Manlio Dinucci est géographe et géopolitologue. Dernier ouvrage publié : Guerre nucléaire. Le jour d’avant, Delga (2021).

La commissaire Ursula von der Leyen a annoncé que l’UE met au ban l’agence de presse russe Sputnik et la chaîne Russia Today afin qu’« elles ne puissent plus diffuser leurs mensonges pour justifier la guerre de Poutine avec leur désinformation toxique en Europe ». L’UE instaure ainsi officiellement l’orwellien Ministère de la Vérité, qui en effaçant la mémoire réécrit l’histoire. On met hors la loi quiconque ne répète pas la Vérité transmise par la Voix de l’Amérique, agence officielle du gouvernement US, qui accuse la Russie d’« horrible attaque complètement injustifiée et non provoquée contre l’Ukraine ». Me mettant hors la loi, je rapporte ici en extrême synthèse l’histoire des trente dernières années effacée de la mémoire.

En 1991, tandis que se terminait la Guerre froide avec la dissolution du Pacte de Varsovie et de l’Union Soviétique même, les États-Unis déchaînaient dans le Golfe la première guerre de l’après Guerre froide, en annonçant au monde qu’« il n’existe aucun substitut au leadership des États-Unis, restés seul État avec une force et une influence mondiales ». Trois années plus tard, en 1994, l’Otan sous commandement US effectuait en Bosnie sa première action directe de guerre et en 1999 attaquait la Yougoslavie : pendant 78 jours, décollant surtout des bases italiennes, 1 100 avions effectuaient 38 000 sorties, larguant 23 000 bombes et missiles qui détruisaient en Serbie ponts et industries, en provoquant des victimes surtout chez les civils.

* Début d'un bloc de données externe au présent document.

/-- R175: `DEC_TIME`: fourteen digits in the grouping 4-2-2-2-2-2, no calendar check. -/
def Obligations.DecTimeReadsFourteenDigits : Prop :=
  ∀ (s : State) (c : Cut), s.rxState = .done → s.rxLen ≤ 1000 → extractAt 2 .clean s.response = some c → 0 < c.len →
    ∀ u p, u = extractPart 0x58#8 s.response s → p = slice s.response 5 (5 + c.len) →
    (c.len < 14 → exec .decTime s = .next { u with
      record := ⟨.time, true, false, .none⟩, err := .parse, errInfo := .pShort,
      diag := u.diag ++ [⟨.eParse, .pShort, 0x58#8⟩] }) ∧
    (14 ≤ c.len → (∃ b ∈ p.take 14, isDigit b = false) → exec .decTime s = .next { u with
      record := ⟨.time, true, false, .none⟩, err := .parse, errInfo := .pFormat,
      diag := u.diag ++ [⟨.eParse, .pFormat, 0x58#8⟩] }) ∧
    (∀ y mo d h mi sec more : ByteString, p = y ++ mo ++ d ++ h ++ mi ++ sec ++ more → y.length = 4 → mo.length = 2 →
      d.length = 2 → h.length = 2 → mi.length = 2 → sec.length = 2 →
      allDigits (y ++ mo ++ d ++ h ++ mi ++ sec) = true → exec .decTime s = .next { u with
        record := ⟨.time, false, false, .time (num y) (num mo) (num d) (num h) (num mi) (num sec)
          (y ++ [0x2D#8] ++ mo ++ [0x2D#8] ++ d ++ [0x54#8] ++ h ++ [0x3A#8] ++ mi ++ [0x3A#8] ++ sec)⟩,
        err := .none, errInfo := .none })

/-- R176, R177: `DEC_SCHEDULE` reads nine bytes or falls back to the all-day default; with a Response it never ends with an error. The
times as text are the payload's own digits, and those of the default are 00:00 and 23:59. -/
def Obligations.DecScheduleNeverFails : Prop :=
  (∀ s : State, s.rxState ≠ .done → exec .decSchedule s = .next { s with err := .caller, errInfo := .notReady }) ∧
  (∀ s : State, s.rxState = .done → s.rxLen ≤ 1000 → ∀ u, u = extractPart 0x59#8 s.response s →
    (extractAt 2 .clean s.response = none → exec .decSchedule s = .next { u with
      record := ⟨.schedule, false, false, .schedule 0 0 23 59 true true⟩, err := .none, errInfo := .none }) ∧
    ∀ (c : Cut) (p : ByteString), extractAt 2 .clean s.response = some c → p = slice s.response 5 (5 + c.len) →
      (∀ (sh sm eh em more : ByteString) (e : Byte), p = sh ++ sm ++ eh ++ em ++ e :: more → sh.length = 2 → sm.length = 2 →
        eh.length = 2 → em.length = 2 → allDigits (sh ++ sm ++ eh ++ em) = true → e = 0x30#8 ∨ e = 0x31#8 →
        exec .decSchedule s = .next { u with
          record := ⟨.schedule, false, false, .schedule (num sh) (num sm) (num eh) (num em) (decide (e = 0x31#8)) false⟩,
          err := .none, errInfo := .none } ∧
        timeText (num sh) (num sm) = sh ++ [0x3A#8] ++ sm ∧ timeText (num eh) (num em) = eh ++ [0x3A#8] ++ em) ∧
      (c.len < 9 → exec .decSchedule s = .next { u with
        record := ⟨.schedule, false, false, .schedule 0 0 23 59 true true⟩, err := .none, errInfo := .none,
        diag := u.diag ++ [⟨.eParse, .pShort, 0x59#8⟩] }) ∧
      (9 ≤ c.len → (∃ b ∈ p.take 8, isDigit b = false) ∨ (byteAt p 8 ≠ 0x30#8 ∧ byteAt p 8 ≠ 0x31#8) →
        exec .decSchedule s = .next { u with
          record := ⟨.schedule, false, false, .schedule 0 0 23 59 true true⟩, err := .none, errInfo := .none,
          diag := u.diag ++ [⟨.eParse, .pFormat, 0x59#8⟩] })) ∧
  timeText 0 0 = [0x30#8, 0x30#8, 0x3A#8, 0x30#8, 0x30#8] ∧ timeText 23 59 = [0x32#8, 0x33#8, 0x3A#8, 0x35#8, 0x39#8]

/-- R178: `DEC_ENERGY` works on the whole Response and writes no verdict; it takes the maximal digit run at the leftmost match, in the
letters and digits of the Response. -/
def Obligations.DecEnergyReadsTheDigitRun : Prop :=
  (∀ s : State, s.rxState ≠ .done → exec .decEnergy s = .next { s with err := .caller, errInfo := .notReady }) ∧
  ∀ (s : State) (str : ByteString) (isMatch : Nat → Prop), s.rxState = .done → s.rxLen ≤ 1000 → str = s.response.filter isAlnum →
    (∀ i, isMatch i ↔ i + 4 < str.length ∧ str[i]? = some 0x44#8 ∧ allDigits (slice str (i + 1) (i + 5)) = true) →
    ((∀ i, ¬isMatch i) → exec .decEnergy s = .next { s with
      record := ⟨.energy, true, false, .none⟩, err := .parse, errInfo := .pFormat,
      diag := s.diag ++ [⟨.eParse, .pFormat, 0x5A#8⟩] }) ∧
    ∀ (i j : Nat) (run : ByteString), isMatch i → (∀ k, k < i → ¬isMatch k) → i + 5 ≤ j → j ≤ str.length →
      run = slice str (i + 4) j → allDigits run = true → (j < str.length → isDigit (byteAt str j) = false) →
      exec .decEnergy s = .next { s with
        record := ⟨.energy, false, false, .energy (num run) (num run / 1000) (num run % 1000)⟩, err := .none, errInfo := .none }

/-- R178, D35: the digit run is the maximal one at the leftmost match of a letter D with four digits after it. -/
def Obligations.EnergyRunIsTheLeftmostMatch : Prop :=
  ∀ s run : ByteString, energyRun s = some run ↔
    ∃ i j, i + 4 < s.length ∧ s[i]? = some 0x44#8 ∧ allDigits (slice s (i + 1) (i + 5)) = true ∧
      (∀ i', i' < i → ¬(i' + 4 < s.length ∧ s[i']? = some 0x44#8 ∧ allDigits (slice s (i' + 1) (i' + 5)) = true)) ∧
      i + 5 ≤ j ∧ j ≤ s.length ∧ run = slice s (i + 4) j ∧ allDigits run = true ∧
      (j < s.length → isDigit (byteAt s j) = false)

/-- 00_scope.md R7 and R171: splitting at commas loses nothing, and each slice of a payload names the field it stands for. -/
def Obligations.FieldSlicesNameTheFields : Prop :=
  ∀ (head p rest : ByteString) (f : List ByteString), f = split 0x2C#8 p →
    f.length = p.count 0x2C#8 + 1 ∧ List.intercalate [0x2C#8] f = p ∧ (∀ g ∈ f, 0x2C#8 ∉ g) ∧
    (fieldSlices head.length f).map (Slice.text (head ++ p ++ rest)) = f

/-! ## The whole block -/

/-- 10_state.md R12, R13, 20_memory.md R40: the lengths stay in range and both buffers keep their canonical form, in every step. -/
def Obligations.StepKeepsTheBuffers : Prop :=
  ∀ s t : State, BuffersOk s → step s = .next t → BuffersOk t

/-- 41_frame_builder.md R106 to R113: in every step the bytes emitted stay the first bytes of the frame of the command held, and the
CRC register their checksum. -/
def Obligations.StepKeepsTheBuilder : Prop :=
  ∀ s t : State, BuffersOk s → BuilderOk s → step s = .next t → BuilderOk t

/-- 42_rx_capture.md R125 (a) to (c): in every step, what a Response is guaranteed to be. -/
def Obligations.StepKeepsTheCapture : Prop :=
  ∀ s t : State, BuffersOk s → CaptureOk s → step s = .next t → CaptureOk t

/-- 10_state.md R19, R20, R21: in every step the verdict registers are cleared or describe the Response now held. -/
def Obligations.StepKeepsTheVerdicts : Prop :=
  ∀ s t : State, VerdictOk s → step s = .next t → VerdictOk t

/-- 10_state.md R30 to R37: in every step the record is absent or fits its tag, a null record has no fields, text lies inside the
Response, numbers in their ranges. -/
def Obligations.StepKeepsTheRecord : Prop :=
  ∀ s t : State, BuffersOk s → RecordOk s → step s = .next t → RecordOk t

/-- The state after power-on reset meets every invariant. -/
def Obligations.ResetMeetsTheInvariants : Prop := Invariant State.reset

/-- 60_exceptions.md R231: no step from a state that meets the invariants stops, whatever word is presented. -/
def Obligations.NoStepStops : Prop :=
  ∀ s : State, BuffersOk s → BuilderOk s → CaptureOk s → Completes (step s)

/-- 60_exceptions.md R223, R224, 10_state.md R23: an operation reports only errors of its row, with the class of their detail, and the
log only grows, by entries of its row under its own opcode. -/
def Obligations.OutcomesAreThoseOfTheTable : Prop :=
  ∀ (i : Instr) (s t : State), exec i s = .next t →
    ((writesOutcome i = false ∧ t.err = s.err ∧ t.errInfo = s.errInfo) ∨ (t.err = .none ∧ t.errInfo = .none) ∨
      (t.errInfo ∈ errorsOf i ∧ t.errInfo.errClass = some t.err)) ∧
    ∃ new, t.diag = s.diag ++ new ∧
      ∀ e ∈ new, e.op = opcode i ∧ e.detail ∈ errorsOf i ++ warningsOf i ∧ e.detail.diagCode = some e.code

/-- 60_exceptions.md R221, 10_state.md R22: every Host operation but `NOP` writes `err` and `err_info` on every execution, and `NOP`
and `RX_BYTE` never do. -/
def Obligations.HostOperationsWriteTheOutcome : Prop :=
  (∀ (i : Instr) (s : State) (e : ErrClass) (d : Detail), writesOutcome i = true →
    exec i { s with err := e, errInfo := d } = exec i s) ∧
  (∀ (i : Instr) (s t : State), (i = .nop ∨ ∃ b, i = .rxByte b) → exec i s = .next t → t.err = s.err ∧ t.errInfo = s.errInfo)

/-- 20_memory.md R42: only `CMD_PUSH` writes a byte of `cmd` and only `RX_BYTE` a byte of `rx`. That `RESET` writes none is the model's
reading (log 4). -/
def Obligations.OnlyPushAndByteWriteTheBuffers : Prop :=
  ∀ (i : Instr) (s t : State), exec i s = .next t →
    ((∀ b, i ≠ .cmdPush b) → t.cmd = s.cmd) ∧ ((∀ b, i ≠ .rxByte b) → t.rx = s.rx)

/-- The model's own field (log 1): a step without a presented word waits, and no operation reads or writes the words not yet presented. -/
def Obligations.OperationsLeaveTheInboxAlone : Prop :=
  (∀ s : State, s.inbox = [] → step s = .next s) ∧
  ∀ (i : Instr) (s : State) (ps : List Presented),
    exec i { s with inbox := ps } =
      (match exec i s with
       | .next t => .next { t with inbox := ps }
       | .fault r => .fault r
       | .refused r => .refused r)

Tandis qu’elle démolissait par la guerre la Yougoslavie, l’Otan, trahissant la promesse faite à la Russie de « ne pas s’étendre d’un pouce à l’Est », commençait son expansion vers l’Est, de plus en plus près de la Russie, qui allait l’amener en vingt ans à s’étendre de 16 à 30 membres, en incorporant des pays de l’ex-Pacte de Varsovie, de l’ex-URSS et de l’ex-Yougoslavie, et en se préparant à inclure officiellement même l’Ukraine, la Géorgie et la Bosnie-Herzégovine, de fait déjà dans l’Otan [1]. Passant de guerre en guerre, USA et OTAN attaquaient et envahissaient l’Afghanistan en 2001 et l’Irak en 2003, démolissaient par la guerre l’État libyen en 2011 et commençaient par l’intermédiaire de Daesh la même opération en Syrie, en partie bloquée quatre ans après par l’intervention russe. Rien qu’en Irak, les deux guerres et l’embargo tuaient directement environ 2 millions de personnes, dont un demi-million d’enfants.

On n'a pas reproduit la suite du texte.